Wie haben Sie die Feier der Aufnahme am Dienstagabend erlebt?

Johanna Breidenbach (überlegt einen langen Moment): Feierlich. Ich fand es besonders schön, dass Margrit Muther (Schwester vom Diakoniewerk Neumünster, Anm. d. Redaktion) als Teil einer erfahrenen Gemeinschaft ihren Segen weitergegeben hat für das, was jetzt neu entsteht. Das war für mich der wichtigste Moment. Sie hat ja auch ausgeführt, was Segnen eigentlich heisst: Benedicere, jemandem etwas Gutes sagen. Und es bedeutet auch: So wie du bist, bist du gut. Dass sie uns das mitgibt, finde ich super.

Warum wollen Sie im Stadtkloster mitleben?

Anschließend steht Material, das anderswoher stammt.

-- ==== Sys2Proof/Laws/KeepGrooms.lean ====
section
/-! SUPPORT. What the operations of Machine/Grooms.lean keep (Laws/Keeps.lean): one lemma for each. -/

set_option Elab.async false

namespace Sys2Proof.Machine

theorem issueGroom_keeps {op n : Nat} {f : Kop → Nat → State → State} {s z : State} (hz : Keeps z s)
    (hf : ∀ o w s, Keeps z s → Keeps z (f o w s)) : Keeps z (issueGroom op f n s) := by
  have h1 : Keeps z (s.startShare n) := State.startShare_keeps hz
  unfold issueGroom; dsimp only
  split
  · exact hz
  · split
    · exact h1
    · split
      · exact h1
      · split
        · exact State.haltJob_keeps h1
        · split
          · exact h1
          · split
            · exact State.shareEnds_keeps (State.groomEnds_keeps (hf _ _ _ h1))
            · exact hf _ _ _ h1

theorem onGroom_keeps {f : Nat → Groom → Groom} {o : Kop} {w : Nat} {s z : State} (hz : Keeps z s) :
    Keeps z (onGroom f o w s) := State.modGroom_keeps hz

theorem gLdIssues_keeps {n : Nat} {s z : State} (hz : Keeps z s) : Keeps z (gLdIssues n s) :=
  issueGroom_keeps hz fun _ _ _ h => State.gLoad_keeps h

theorem execGLd_keeps {n : Nat} {s z : State} (hz : Keeps z s) : KeepsOut z (execGLd n s) := onUnit_keeps (gLdIssues_keeps hz)

theorem gStIssues_keeps {n : Nat} {s z : State} (hz : Keeps z s) : Keeps z (gStIssues n s) :=
  issueGroom_keeps hz fun _ _ _ h => State.gStore_keeps h

theorem execGSt_keeps {n : Nat} {s z : State} (hz : Keeps z s) : KeepsOut z (execGSt n s) := onUnit_keeps (gStIssues_keeps hz)

theorem gGathIssues_keeps {n : Nat} {s z : State} (hz : Keeps z s) : Keeps z (gGathIssues n s) :=
  issueGroom_keeps hz fun _ _ _ h => State.gGather_keeps h

theorem execGGath_keeps {n : Nat} {s z : State} (hz : Keeps z s) : KeepsOut z (execGGath n s) := onUnit_keeps (gGathIssues_keeps hz)

theorem gScatIssues_keeps {n : Nat} {s z : State} (hz : Keeps z s) : Keeps z (gScatIssues n s) :=
  issueGroom_keeps hz fun _ _ _ h => State.gScatter_keeps h

theorem execGScat_keeps {n : Nat} {s z : State} (hz : Keeps z s) : KeepsOut z (execGScat n s) := onUnit_keeps (gScatIssues_keeps hz)

theorem gRandIssues_keeps {n : Nat} {s z : State} (hz : Keeps z s) : Keeps z (gRandIssues n s) :=
  issueGroom_keeps hz fun _ _ _ h => State.modGroom_keeps h

theorem execGRand_keeps {n : Nat} {s z : State} (hz : Keeps z s) : KeepsOut z (execGRand n s) := onUnit_keeps (gRandIssues_keeps hz)

theorem gLdkIssues_keeps {n : Nat} {s z : State} (hz : Keeps z s) : Keeps z (gLdkIssues n s) :=
  issueGroom_keeps hz fun _ _ _ h => State.modGroom_keeps h

theorem execGLdk_keeps {n : Nat} {s z : State} (hz : Keeps z s) : KeepsOut z (execGLdk n s) := onUnit_keeps (gLdkIssues_keeps hz)

theorem gMovIssues_keeps {n : Nat} {s z : State} (hz : Keeps z s) : Keeps z (gMovIssues n s) :=
  issueGroom_keeps hz fun _ _ _ h => State.modGroom_keeps h

theorem execGMov_keeps {n : Nat} {s z : State} (hz : Keeps z s) : KeepsOut z (execGMov n s) := onUnit_keeps (gMovIssues_keeps hz)

theorem gSelIssues_keeps {n : Nat} {s z : State} (hz : Keeps z s) : Keeps z (gSelIssues n s) :=
  issueGroom_keeps hz fun _ _ _ h => State.modGroom_keeps h

theorem execGSel_keeps {n : Nat} {s z : State} (hz : Keeps z s) : KeepsOut z (execGSel n s) := onUnit_keeps (gSelIssues_keeps hz)

theorem gAddIssues_keeps {n : Nat} {s z : State} (hz : Keeps z s) : Keeps z (gAddIssues n s) :=
  issueGroom_keeps hz fun _ _ _ h => State.modGroom_keeps h

theorem execGAdd_keeps {n : Nat} {s z : State} (hz : Keeps z s) : KeepsOut z (execGAdd n s) := onUnit_keeps (gAddIssues_keeps hz)

theorem gSubIssues_keeps {n : Nat} {s z : State} (hz : Keeps z s) : Keeps z (gSubIssues n s) :=
  issueGroom_keeps hz fun _ _ _ h => State.modGroom_keeps h

theorem execGSub_keeps {n : Nat} {s z : State} (hz : Keeps z s) : KeepsOut z (execGSub n s) := onUnit_keeps (gSubIssues_keeps hz)

theorem gMulIssues_keeps {n : Nat} {s z : State} (hz : Keeps z s) : Keeps z (gMulIssues n s) :=
  issueGroom_keeps hz fun _ _ _ h => State.modGroom_keeps h

theorem execGMul_keeps {n : Nat} {s z : State} (hz : Keeps z s) : KeepsOut z (execGMul n s) := onUnit_keeps (gMulIssues_keeps hz)

theorem gFmaIssues_keeps {n : Nat} {s z : State} (hz : Keeps z s) : Keeps z (gFmaIssues n s) :=
  issueGroom_keeps hz fun _ _ _ h => State.modGroom_keeps h

theorem execGFma_keeps {n : Nat} {s z : State} (hz : Keeps z s) : KeepsOut z (execGFma n s) := onUnit_keeps (gFmaIssues_keeps hz)

theorem gFmsIssues_keeps {n : Nat} {s z : State} (hz : Keeps z s) : Keeps z (gFmsIssues n s) :=
  issueGroom_keeps hz fun _ _ _ h => State.modGroom_keeps h

theorem execGFms_keeps {n : Nat} {s z : State} (hz : Keeps z s) : KeepsOut z (execGFms n s) := onUnit_keeps (gFmsIssues_keeps hz)

theorem gFnmaIssues_keeps {n : Nat} {s z : State} (hz : Keeps z s) : Keeps z (gFnmaIssues n s) :=
  issueGroom_keeps hz fun _ _ _ h => State.modGroom_keeps h

theorem execGFnma_keeps {n : Nat} {s z : State} (hz : Keeps z s) : KeepsOut z (execGFnma n s) := onUnit_keeps (gFnmaIssues_keeps hz)

theorem gFnmsIssues_keeps {n : Nat} {s z : State} (hz : Keeps z s) : Keeps z (gFnmsIssues n s) :=
  issueGroom_keeps hz fun _ _ _ h => State.modGroom_keeps h

theorem execGFnms_keeps {n : Nat} {s z : State} (hz : Keeps z s) : KeepsOut z (execGFnms n s) := onUnit_keeps (gFnmsIssues_keeps hz)

theorem gMaxIssues_keeps {n : Nat} {s z : State} (hz : Keeps z s) : Keeps z (gMaxIssues n s) :=
  issueGroom_keeps hz fun _ _ _ h => State.modGroom_keeps h

theorem execGMax_keeps {n : Nat} {s z : State} (hz : Keeps z s) : KeepsOut z (execGMax n s) := onUnit_keeps (gMaxIssues_keeps hz)

theorem gMinIssues_keeps {n : Nat} {s z : State} (hz : Keeps z s) : Keeps z (gMinIssues n s) :=
  issueGroom_keeps hz fun _ _ _ h => State.modGroom_keeps h

theorem execGMin_keeps {n : Nat} {s z : State} (hz : Keeps z s) : KeepsOut z (execGMin n s) := onUnit_keeps (gMinIssues_keeps hz)

theorem gAbsIssues_keeps {n : Nat} {s z : State} (hz : Keeps z s) : Keeps z (gAbsIssues n s) :=
  issueGroom_keeps hz fun _ _ _ h => State.modGroom_keeps h

theorem execGAbs_keeps {n : Nat} {s z : State} (hz : Keeps z s) : KeepsOut z (execGAbs n s) := onUnit_keeps (gAbsIssues_keeps hz)

theorem gNegIssues_keeps {n : Nat} {s z : State} (hz : Keeps z s) : Keeps z (gNegIssues n s) :=
  issueGroom_keeps hz fun _ _ _ h => State.modGroom_keeps h

theorem execGNeg_keeps {n : Nat} {s z : State} (hz : Keeps z s) : KeepsOut z (execGNeg n s) := onUnit_keeps (gNegIssues_keeps hz)

theorem gCmpIssues_keeps {n : Nat} {s z : State} (hz : Keeps z s) : Keeps z (gCmpIssues n s) :=
  issueGroom_keeps hz fun _ _ _ h => State.modGroom_keeps h

theorem execGCmp_keeps {n : Nat} {s z : State} (hz : Keeps z s) : KeepsOut z (execGCmp n s) := onUnit_keeps (gCmpIssues_keeps hz)

theorem gRcpIssues_keeps {n : Nat} {s z : State} (hz : Keeps z s) : Keeps z (gRcpIssues n s) :=
  issueGroom_keeps hz fun _ _ _ h => State.modGroom_keeps h

theorem execGRcp_keeps {n : Nat} {s z : State} (hz : Keeps z s) : KeepsOut z (execGRcp n s) := onUnit_keeps (gRcpIssues_keeps hz)

theorem gDivIssues_keeps {n : Nat} {s z : State} (hz : Keeps z s) : Keeps z (gDivIssues n s) :=
  issueGroom_keeps hz fun _ _ _ h => State.modGroom_keeps h

theorem execGDiv_keeps {n : Nat} {s z : State} (hz : Keeps z s) : KeepsOut z (execGDiv n s) := onUnit_keeps (gDivIssues_keeps hz)

theorem gSqrtIssues_keeps {n : Nat} {s z : State} (hz : Keeps z s) : Keeps z (gSqrtIssues n s) :=
  issueGroom_keeps hz fun _ _ _ h => State.modGroom_keeps h

theorem execGSqrt_keeps {n : Nat} {s z : State} (hz : Keeps z s) : KeepsOut z (execGSqrt n s) := onUnit_keeps (gSqrtIssues_keeps hz)

theorem gRsqrtIssues_keeps {n : Nat} {s z : State} (hz : Keeps z s) : Keeps z (gRsqrtIssues n s) :=
  issueGroom_keeps hz fun _ _ _ h => State.modGroom_keeps h

theorem execGRsqrt_keeps {n : Nat} {s z : State} (hz : Keeps z s) : KeepsOut z (execGRsqrt n s) := onUnit_keeps (gRsqrtIssues_keeps hz)

theorem gExpIssues_keeps {n : Nat} {s z : State} (hz : Keeps z s) : Keeps z (gExpIssues n s) :=
  issueGroom_keeps hz fun _ _ _ h => State.modGroom_keeps h

theorem execGExp_keeps {n : Nat} {s z : State} (hz : Keeps z s) : KeepsOut z (execGExp n s) := onUnit_keeps (gExpIssues_keeps hz)

theorem gLogIssues_keeps {n : Nat} {s z : State} (hz : Keeps z s) : Keeps z (gLogIssues n s) :=
  issueGroom_keeps hz fun _ _ _ h => State.modGroom_keeps h

theorem execGLog_keeps {n : Nat} {s z : State} (hz : Keeps z s) : KeepsOut z (execGLog n s) := onUnit_keeps (gLogIssues_keeps hz)

theorem gTanhIssues_keeps {n : Nat} {s z : State} (hz : Keeps z s) : Keeps z (gTanhIssues n s) :=
  issueGroom_keeps hz fun _ _ _ h => State.modGroom_keeps h

theorem execGTanh_keeps {n : Nat} {s z : State} (hz : Keeps z s) : KeepsOut z (execGTanh n s) := onUnit_keeps (gTanhIssues_keeps hz)

theorem gSigIssues_keeps {n : Nat} {s z : State} (hz : Keeps z s) : Keeps z (gSigIssues n s) :=
  issueGroom_keeps hz fun _ _ _ h => State.modGroom_keeps h

theorem execGSig_keeps {n : Nat} {s z : State} (hz : Keeps z s) : KeepsOut z (execGSig n s) := onUnit_keeps (gSigIssues_keeps hz)

theorem gErfIssues_keeps {n : Nat} {s z : State} (hz : Keeps z s) : Keeps z (gErfIssues n s) :=
  issueGroom_keeps hz fun _ _ _ h => State.modGroom_keeps h

theorem execGErf_keeps {n : Nat} {s z : State} (hz : Keeps z s) : KeepsOut z (execGErf n s) := onUnit_keeps (gErfIssues_keeps hz)

theorem gRsumIssues_keeps {n : Nat} {s z : State} (hz : Keeps z s) : Keeps z (gRsumIssues n s) :=
  issueGroom_keeps hz fun _ _ _ h => State.modGroom_keeps h

theorem execGRsum_keeps {n : Nat} {s z : State} (hz : Keeps z s) : KeepsOut z (execGRsum n s) := onUnit_keeps (gRsumIssues_keeps hz)

theorem gCsumIssues_keeps {n : Nat} {s z : State} (hz : Keeps z s) : Keeps z (gCsumIssues n s) :=
  issueGroom_keeps hz fun _ _ _ h => State.modGroom_keeps h

theorem execGCsum_keeps {n : Nat} {s z : State} (hz : Keeps z s) : KeepsOut z (execGCsum n s) := onUnit_keeps (gCsumIssues_keeps hz)

theorem gRmaxIssues_keeps {n : Nat} {s z : State} (hz : Keeps z s) : Keeps z (gRmaxIssues n s) :=
  issueGroom_keeps hz fun _ _ _ h => State.modGroom_keeps h

theorem execGRmax_keeps {n : Nat} {s z : State} (hz : Keeps z s) : KeepsOut z (execGRmax n s) := onUnit_keeps (gRmaxIssues_keeps hz)

theorem gCmaxIssues_keeps {n : Nat} {s z : State} (hz : Keeps z s) : Keeps z (gCmaxIssues n s) :=
  issueGroom_keeps hz fun _ _ _ h => State.modGroom_keeps h

theorem execGCmax_keeps {n : Nat} {s z : State} (hz : Keeps z s) : KeepsOut z (execGCmax n s) := onUnit_keeps (gCmaxIssues_keeps hz)

theorem gRminIssues_keeps {n : Nat} {s z : State} (hz : Keeps z s) : Keeps z (gRminIssues n s) :=
  issueGroom_keeps hz fun _ _ _ h => State.modGroom_keeps h

theorem execGRmin_keeps {n : Nat} {s z : State} (hz : Keeps z s) : KeepsOut z (execGRmin n s) := onUnit_keeps (gRminIssues_keeps hz)

theorem gCminIssues_keeps {n : Nat} {s z : State} (hz : Keeps z s) : Keeps z (gCminIssues n s) :=
  issueGroom_keeps hz fun _ _ _ h => State.modGroom_keeps h

theorem execGCmin_keeps {n : Nat} {s z : State} (hz : Keeps z s) : KeepsOut z (execGCmin n s) := onUnit_keeps (gCminIssues_keeps hz)

theorem gRepIssues_keeps {n : Nat} {s z : State} (hz : Keeps z s) : Keeps z (gRepIssues n s) :=
  issueGroom_keeps hz fun _ _ _ h => State.modGroom_keeps h

theorem execGRep_keeps {n : Nat} {s z : State} (hz : Keeps z s) : KeepsOut z (execGRep n s) := onUnit_keeps (gRepIssues_keeps hz)

theorem gScalIssues_keeps {n : Nat} {s z : State} (hz : Keeps z s) : Keeps z (gScalIssues n s) :=
  issueGroom_keeps hz fun _ _ _ h => State.modGroom_keeps h

theorem execGScal_keeps {n : Nat} {s z : State} (hz : Keeps z s) : KeepsOut z (execGScal n s) := onUnit_keeps (gScalIssues_keeps hz)

end Sys2Proof.Machine
end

Breidenbach: Weil mir das Gebet Freude gibt. Es ist etwas, das mich unterbricht und das mir deshalb neue Kraft schenkt. Egal wie es mir geht, an guten und an schlechten Tagen. Das verbinde ich mit dem regelmässigen Gebet. Es ist nicht abhängig davon, wozu ich Lust habe und wozu nicht, sondern es findet einfach statt, und ich mache mit. Diese Unterbrechung erlebe ich als etwas sehr Belebendes. Das Gebet ist für mich Hauptmotivation, um mich beim Stadtkloster zu engagieren. Es gefällt mir, wenn ich mit Menschen zusammen beten kann und dies nicht nur am Sonntag, sondern auch im Alltag.

Das Gebet unterbricht mich und gibt mir deshalb neue Kraft

Wie kam es, dass Sie sich für ein Leben in einer christlichen Gemeinschaft interessieren?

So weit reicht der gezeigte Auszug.